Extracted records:
[Start of section]

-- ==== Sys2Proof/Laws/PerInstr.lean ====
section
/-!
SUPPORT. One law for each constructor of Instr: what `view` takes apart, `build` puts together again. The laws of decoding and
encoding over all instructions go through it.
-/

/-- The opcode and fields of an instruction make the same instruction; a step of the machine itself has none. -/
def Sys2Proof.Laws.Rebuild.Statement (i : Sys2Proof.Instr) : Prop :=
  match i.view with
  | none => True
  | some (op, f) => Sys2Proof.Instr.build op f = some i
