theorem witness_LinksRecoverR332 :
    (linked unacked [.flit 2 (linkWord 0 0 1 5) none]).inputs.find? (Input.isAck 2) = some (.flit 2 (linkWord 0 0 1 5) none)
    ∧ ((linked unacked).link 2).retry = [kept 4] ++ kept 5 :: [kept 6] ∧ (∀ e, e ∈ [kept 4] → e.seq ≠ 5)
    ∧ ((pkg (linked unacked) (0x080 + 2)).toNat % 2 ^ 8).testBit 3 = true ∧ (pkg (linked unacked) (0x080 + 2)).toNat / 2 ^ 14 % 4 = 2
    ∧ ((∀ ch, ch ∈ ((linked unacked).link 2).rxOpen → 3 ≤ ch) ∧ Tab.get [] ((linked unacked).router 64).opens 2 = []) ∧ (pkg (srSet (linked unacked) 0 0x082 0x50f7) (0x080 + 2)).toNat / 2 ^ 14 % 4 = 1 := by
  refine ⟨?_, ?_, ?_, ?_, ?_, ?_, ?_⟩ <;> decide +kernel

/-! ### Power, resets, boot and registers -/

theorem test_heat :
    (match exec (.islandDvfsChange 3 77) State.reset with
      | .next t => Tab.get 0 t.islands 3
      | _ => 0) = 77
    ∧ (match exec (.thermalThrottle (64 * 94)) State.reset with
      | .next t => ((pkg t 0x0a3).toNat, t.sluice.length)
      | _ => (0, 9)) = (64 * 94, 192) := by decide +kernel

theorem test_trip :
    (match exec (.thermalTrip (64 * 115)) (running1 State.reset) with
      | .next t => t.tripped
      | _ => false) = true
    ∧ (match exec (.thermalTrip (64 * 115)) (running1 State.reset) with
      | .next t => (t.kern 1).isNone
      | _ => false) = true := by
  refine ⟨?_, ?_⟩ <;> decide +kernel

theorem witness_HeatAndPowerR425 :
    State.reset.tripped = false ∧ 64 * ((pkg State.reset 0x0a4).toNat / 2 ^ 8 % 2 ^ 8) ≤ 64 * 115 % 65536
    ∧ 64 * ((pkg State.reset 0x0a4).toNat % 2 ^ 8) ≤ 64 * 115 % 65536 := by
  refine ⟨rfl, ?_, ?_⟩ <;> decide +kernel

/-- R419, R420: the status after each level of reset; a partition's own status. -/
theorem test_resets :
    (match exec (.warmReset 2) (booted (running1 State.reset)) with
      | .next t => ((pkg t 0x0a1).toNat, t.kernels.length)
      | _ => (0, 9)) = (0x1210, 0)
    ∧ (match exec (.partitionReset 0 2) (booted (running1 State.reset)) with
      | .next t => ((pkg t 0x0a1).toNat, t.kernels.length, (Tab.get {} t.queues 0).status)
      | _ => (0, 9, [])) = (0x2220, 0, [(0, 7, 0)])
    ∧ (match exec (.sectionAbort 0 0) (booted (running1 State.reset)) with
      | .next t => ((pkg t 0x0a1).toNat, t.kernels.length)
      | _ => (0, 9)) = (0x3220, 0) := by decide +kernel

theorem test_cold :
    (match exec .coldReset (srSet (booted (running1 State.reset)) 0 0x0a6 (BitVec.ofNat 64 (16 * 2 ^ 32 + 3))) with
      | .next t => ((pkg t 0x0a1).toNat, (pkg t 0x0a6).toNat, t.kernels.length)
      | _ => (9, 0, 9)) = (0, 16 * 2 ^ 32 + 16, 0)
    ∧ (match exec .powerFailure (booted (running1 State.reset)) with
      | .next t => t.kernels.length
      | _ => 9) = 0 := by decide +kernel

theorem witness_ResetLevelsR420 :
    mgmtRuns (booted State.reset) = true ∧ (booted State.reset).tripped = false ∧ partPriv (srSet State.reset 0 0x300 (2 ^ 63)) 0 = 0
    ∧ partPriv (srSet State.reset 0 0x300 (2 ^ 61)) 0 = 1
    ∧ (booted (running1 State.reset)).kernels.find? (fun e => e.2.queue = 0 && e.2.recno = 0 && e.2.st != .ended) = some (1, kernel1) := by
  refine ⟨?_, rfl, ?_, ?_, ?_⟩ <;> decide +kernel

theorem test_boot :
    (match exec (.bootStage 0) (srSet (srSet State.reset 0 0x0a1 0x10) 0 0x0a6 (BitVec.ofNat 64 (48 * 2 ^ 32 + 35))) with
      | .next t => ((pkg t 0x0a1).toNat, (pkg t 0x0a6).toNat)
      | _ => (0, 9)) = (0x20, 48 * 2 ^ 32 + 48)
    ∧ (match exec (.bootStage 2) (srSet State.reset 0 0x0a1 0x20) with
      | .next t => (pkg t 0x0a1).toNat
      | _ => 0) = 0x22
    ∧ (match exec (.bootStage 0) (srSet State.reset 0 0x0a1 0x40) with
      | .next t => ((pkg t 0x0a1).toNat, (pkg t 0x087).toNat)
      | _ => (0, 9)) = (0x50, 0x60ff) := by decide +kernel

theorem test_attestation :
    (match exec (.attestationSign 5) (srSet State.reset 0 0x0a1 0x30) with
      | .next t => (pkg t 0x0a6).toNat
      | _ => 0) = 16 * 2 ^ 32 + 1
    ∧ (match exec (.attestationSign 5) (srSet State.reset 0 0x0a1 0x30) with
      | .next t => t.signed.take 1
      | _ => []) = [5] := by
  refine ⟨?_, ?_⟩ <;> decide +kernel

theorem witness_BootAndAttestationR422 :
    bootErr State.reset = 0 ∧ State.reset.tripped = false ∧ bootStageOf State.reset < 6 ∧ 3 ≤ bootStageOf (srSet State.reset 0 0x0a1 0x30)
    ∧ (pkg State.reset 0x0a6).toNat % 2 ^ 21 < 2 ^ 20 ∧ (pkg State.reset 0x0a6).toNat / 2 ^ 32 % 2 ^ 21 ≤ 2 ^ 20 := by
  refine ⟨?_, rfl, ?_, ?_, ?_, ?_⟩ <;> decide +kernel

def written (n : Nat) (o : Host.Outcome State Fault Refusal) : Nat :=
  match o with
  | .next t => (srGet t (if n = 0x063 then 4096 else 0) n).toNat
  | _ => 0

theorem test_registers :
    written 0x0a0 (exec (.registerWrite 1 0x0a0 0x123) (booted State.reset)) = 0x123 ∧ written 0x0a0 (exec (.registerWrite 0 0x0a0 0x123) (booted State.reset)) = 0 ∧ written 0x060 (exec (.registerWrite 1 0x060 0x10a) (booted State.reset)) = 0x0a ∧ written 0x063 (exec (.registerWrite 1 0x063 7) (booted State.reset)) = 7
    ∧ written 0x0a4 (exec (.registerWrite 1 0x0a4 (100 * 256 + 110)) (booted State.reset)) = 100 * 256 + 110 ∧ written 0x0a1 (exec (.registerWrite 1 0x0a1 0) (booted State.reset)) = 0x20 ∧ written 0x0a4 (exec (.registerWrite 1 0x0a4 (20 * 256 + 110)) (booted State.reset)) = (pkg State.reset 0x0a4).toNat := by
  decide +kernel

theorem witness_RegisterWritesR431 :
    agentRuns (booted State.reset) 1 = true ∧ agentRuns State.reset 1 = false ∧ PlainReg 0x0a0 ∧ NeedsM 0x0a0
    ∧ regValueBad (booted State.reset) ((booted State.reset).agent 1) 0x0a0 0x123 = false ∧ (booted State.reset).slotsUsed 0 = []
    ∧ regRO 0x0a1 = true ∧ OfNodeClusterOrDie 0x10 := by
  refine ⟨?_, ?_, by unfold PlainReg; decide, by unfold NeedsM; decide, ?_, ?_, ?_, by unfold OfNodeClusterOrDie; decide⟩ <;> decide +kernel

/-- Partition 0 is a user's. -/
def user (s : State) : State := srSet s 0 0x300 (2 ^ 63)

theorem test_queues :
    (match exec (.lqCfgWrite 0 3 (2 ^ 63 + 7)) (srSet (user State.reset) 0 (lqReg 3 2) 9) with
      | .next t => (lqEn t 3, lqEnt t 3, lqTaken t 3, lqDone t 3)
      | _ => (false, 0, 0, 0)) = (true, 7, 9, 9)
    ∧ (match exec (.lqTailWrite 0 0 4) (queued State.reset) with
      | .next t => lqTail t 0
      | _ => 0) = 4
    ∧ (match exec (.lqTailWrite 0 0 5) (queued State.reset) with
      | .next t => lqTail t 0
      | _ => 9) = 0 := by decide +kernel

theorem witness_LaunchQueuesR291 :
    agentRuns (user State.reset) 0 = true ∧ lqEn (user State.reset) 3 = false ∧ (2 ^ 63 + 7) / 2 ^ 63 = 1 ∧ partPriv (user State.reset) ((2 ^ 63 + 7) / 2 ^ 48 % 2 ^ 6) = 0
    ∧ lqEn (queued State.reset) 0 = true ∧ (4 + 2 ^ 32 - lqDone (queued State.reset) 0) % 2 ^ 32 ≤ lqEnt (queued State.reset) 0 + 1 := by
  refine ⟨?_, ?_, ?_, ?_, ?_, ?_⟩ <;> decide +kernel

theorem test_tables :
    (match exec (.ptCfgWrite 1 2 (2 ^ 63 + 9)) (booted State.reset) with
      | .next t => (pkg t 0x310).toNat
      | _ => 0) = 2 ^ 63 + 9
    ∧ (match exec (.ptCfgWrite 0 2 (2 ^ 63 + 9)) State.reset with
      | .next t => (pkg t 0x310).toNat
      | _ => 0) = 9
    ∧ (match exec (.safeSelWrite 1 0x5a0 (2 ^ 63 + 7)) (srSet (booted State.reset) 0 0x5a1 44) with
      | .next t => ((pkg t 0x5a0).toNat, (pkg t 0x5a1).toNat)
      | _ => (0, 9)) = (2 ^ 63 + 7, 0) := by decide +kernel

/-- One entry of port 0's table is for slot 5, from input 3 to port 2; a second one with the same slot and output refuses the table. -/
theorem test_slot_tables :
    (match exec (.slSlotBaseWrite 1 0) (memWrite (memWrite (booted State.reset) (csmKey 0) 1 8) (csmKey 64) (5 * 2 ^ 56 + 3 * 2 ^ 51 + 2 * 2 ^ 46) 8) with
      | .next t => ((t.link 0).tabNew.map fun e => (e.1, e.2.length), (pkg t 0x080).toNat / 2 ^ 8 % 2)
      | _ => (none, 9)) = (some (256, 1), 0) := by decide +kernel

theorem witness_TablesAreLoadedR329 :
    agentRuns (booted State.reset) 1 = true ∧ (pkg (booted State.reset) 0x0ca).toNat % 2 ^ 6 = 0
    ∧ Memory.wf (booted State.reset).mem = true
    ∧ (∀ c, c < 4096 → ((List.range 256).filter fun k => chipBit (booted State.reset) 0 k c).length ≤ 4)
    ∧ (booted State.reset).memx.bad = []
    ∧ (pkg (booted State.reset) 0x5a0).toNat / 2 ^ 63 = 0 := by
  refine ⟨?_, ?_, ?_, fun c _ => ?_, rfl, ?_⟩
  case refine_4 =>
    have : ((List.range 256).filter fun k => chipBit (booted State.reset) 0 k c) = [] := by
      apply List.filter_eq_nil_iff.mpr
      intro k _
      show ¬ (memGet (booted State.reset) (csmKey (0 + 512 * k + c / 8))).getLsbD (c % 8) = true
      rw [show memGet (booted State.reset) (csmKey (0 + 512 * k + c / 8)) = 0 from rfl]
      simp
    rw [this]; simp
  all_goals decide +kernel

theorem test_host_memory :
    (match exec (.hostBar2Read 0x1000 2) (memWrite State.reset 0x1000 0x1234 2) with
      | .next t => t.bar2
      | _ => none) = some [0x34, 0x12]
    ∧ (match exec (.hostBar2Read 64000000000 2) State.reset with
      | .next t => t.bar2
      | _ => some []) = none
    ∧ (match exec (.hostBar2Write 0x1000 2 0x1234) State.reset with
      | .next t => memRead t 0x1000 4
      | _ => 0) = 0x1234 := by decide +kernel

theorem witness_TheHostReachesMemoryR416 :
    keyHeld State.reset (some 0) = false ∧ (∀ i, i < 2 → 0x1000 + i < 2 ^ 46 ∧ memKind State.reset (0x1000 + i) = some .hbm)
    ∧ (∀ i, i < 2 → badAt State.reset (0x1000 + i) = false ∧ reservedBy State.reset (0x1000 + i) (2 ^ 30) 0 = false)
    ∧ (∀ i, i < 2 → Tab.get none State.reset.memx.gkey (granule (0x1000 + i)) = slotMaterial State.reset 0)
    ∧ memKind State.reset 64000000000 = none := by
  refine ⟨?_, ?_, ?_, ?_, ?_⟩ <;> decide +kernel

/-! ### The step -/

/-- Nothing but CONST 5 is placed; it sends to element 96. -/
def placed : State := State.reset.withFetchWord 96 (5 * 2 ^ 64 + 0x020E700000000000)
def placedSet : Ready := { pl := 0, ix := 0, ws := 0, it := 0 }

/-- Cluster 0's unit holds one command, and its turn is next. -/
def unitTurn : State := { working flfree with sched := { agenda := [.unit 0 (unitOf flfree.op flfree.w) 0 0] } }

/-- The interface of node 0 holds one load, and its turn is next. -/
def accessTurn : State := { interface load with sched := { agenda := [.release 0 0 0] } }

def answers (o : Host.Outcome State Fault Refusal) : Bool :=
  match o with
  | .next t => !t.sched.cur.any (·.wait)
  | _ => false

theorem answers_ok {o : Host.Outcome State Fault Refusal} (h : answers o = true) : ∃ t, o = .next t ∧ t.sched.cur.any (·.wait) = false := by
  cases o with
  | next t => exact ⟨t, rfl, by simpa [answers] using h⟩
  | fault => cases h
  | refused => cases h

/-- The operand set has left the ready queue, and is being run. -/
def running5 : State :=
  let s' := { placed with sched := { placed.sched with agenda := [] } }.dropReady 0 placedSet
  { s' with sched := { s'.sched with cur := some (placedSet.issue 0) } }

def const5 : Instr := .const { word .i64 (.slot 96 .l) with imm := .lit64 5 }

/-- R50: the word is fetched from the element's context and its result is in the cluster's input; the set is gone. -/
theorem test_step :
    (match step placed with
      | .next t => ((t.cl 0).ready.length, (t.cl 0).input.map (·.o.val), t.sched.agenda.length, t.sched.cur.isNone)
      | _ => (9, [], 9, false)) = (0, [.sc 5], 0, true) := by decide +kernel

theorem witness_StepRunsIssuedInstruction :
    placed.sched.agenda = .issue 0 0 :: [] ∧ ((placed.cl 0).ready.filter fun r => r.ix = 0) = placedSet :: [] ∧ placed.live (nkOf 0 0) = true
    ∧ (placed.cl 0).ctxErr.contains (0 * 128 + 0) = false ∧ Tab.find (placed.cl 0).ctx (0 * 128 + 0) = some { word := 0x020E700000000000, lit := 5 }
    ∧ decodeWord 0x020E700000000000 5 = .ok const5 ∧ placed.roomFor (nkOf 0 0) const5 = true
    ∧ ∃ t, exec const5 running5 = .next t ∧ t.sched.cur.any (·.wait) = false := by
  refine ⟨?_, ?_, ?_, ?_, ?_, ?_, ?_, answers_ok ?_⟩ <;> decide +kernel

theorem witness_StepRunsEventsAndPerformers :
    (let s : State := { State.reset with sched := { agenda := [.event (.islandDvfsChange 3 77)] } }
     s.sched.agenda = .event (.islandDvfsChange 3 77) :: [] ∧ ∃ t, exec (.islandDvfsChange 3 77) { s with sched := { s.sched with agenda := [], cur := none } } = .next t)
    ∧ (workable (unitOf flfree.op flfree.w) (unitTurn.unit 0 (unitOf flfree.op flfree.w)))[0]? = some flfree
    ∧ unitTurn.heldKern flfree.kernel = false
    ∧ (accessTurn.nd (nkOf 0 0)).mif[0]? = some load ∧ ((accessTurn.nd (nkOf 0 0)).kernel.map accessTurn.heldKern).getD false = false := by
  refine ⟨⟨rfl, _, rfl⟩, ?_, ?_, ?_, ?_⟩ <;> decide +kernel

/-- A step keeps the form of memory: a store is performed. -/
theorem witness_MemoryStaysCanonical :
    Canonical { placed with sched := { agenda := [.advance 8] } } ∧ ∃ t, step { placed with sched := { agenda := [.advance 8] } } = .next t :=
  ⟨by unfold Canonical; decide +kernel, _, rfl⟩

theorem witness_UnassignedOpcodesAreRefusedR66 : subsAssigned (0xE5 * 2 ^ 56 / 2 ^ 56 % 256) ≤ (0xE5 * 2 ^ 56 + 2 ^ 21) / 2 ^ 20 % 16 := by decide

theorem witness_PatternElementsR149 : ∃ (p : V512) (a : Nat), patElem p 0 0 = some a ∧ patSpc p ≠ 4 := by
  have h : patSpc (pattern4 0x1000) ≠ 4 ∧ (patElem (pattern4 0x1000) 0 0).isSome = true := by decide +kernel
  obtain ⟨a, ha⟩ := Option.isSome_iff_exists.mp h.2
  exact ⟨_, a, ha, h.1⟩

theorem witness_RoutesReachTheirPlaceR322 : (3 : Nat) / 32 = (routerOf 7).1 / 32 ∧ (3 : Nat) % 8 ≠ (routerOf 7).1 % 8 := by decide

[End of section]

Only lines containing the string "length" are needed. Pull each of them out of the records above.

■ COMPLETED TASK
      | .next t => ((pkg t 0x0a3).toNat, t.sluice.length)
      | .next t => ((pkg t 0x0a1).toNat, t.kernels.length)
      | .next t => ((pkg t 0x0a1).toNat, t.kernels.length, (Tab.get {} t.queues 0).status)
      | .next t => ((pkg t 0x0a1).toNat, t.kernels.length)
      | .next t => ((pkg t 0x0a1).toNat, (pkg t 0x0a6).toNat, t.kernels.length)
      | .next t => t.kernels.length
      | .next t => ((t.link 0).tabNew.map fun e => (e.1, e.2.length), (pkg t 0x080).toNat / 2 ^ 8 % 2)
    ∧ (∀ c, c < 4096 → ((List.range 256).filter fun k => chipBit (booted State.reset) 0 k c).length ≤ 4)
      | .next t => ((t.cl 0).ready.length, (t.cl 0).input.map (·.o.val), t.sched.agenda.length, t.sched.cur.isNone)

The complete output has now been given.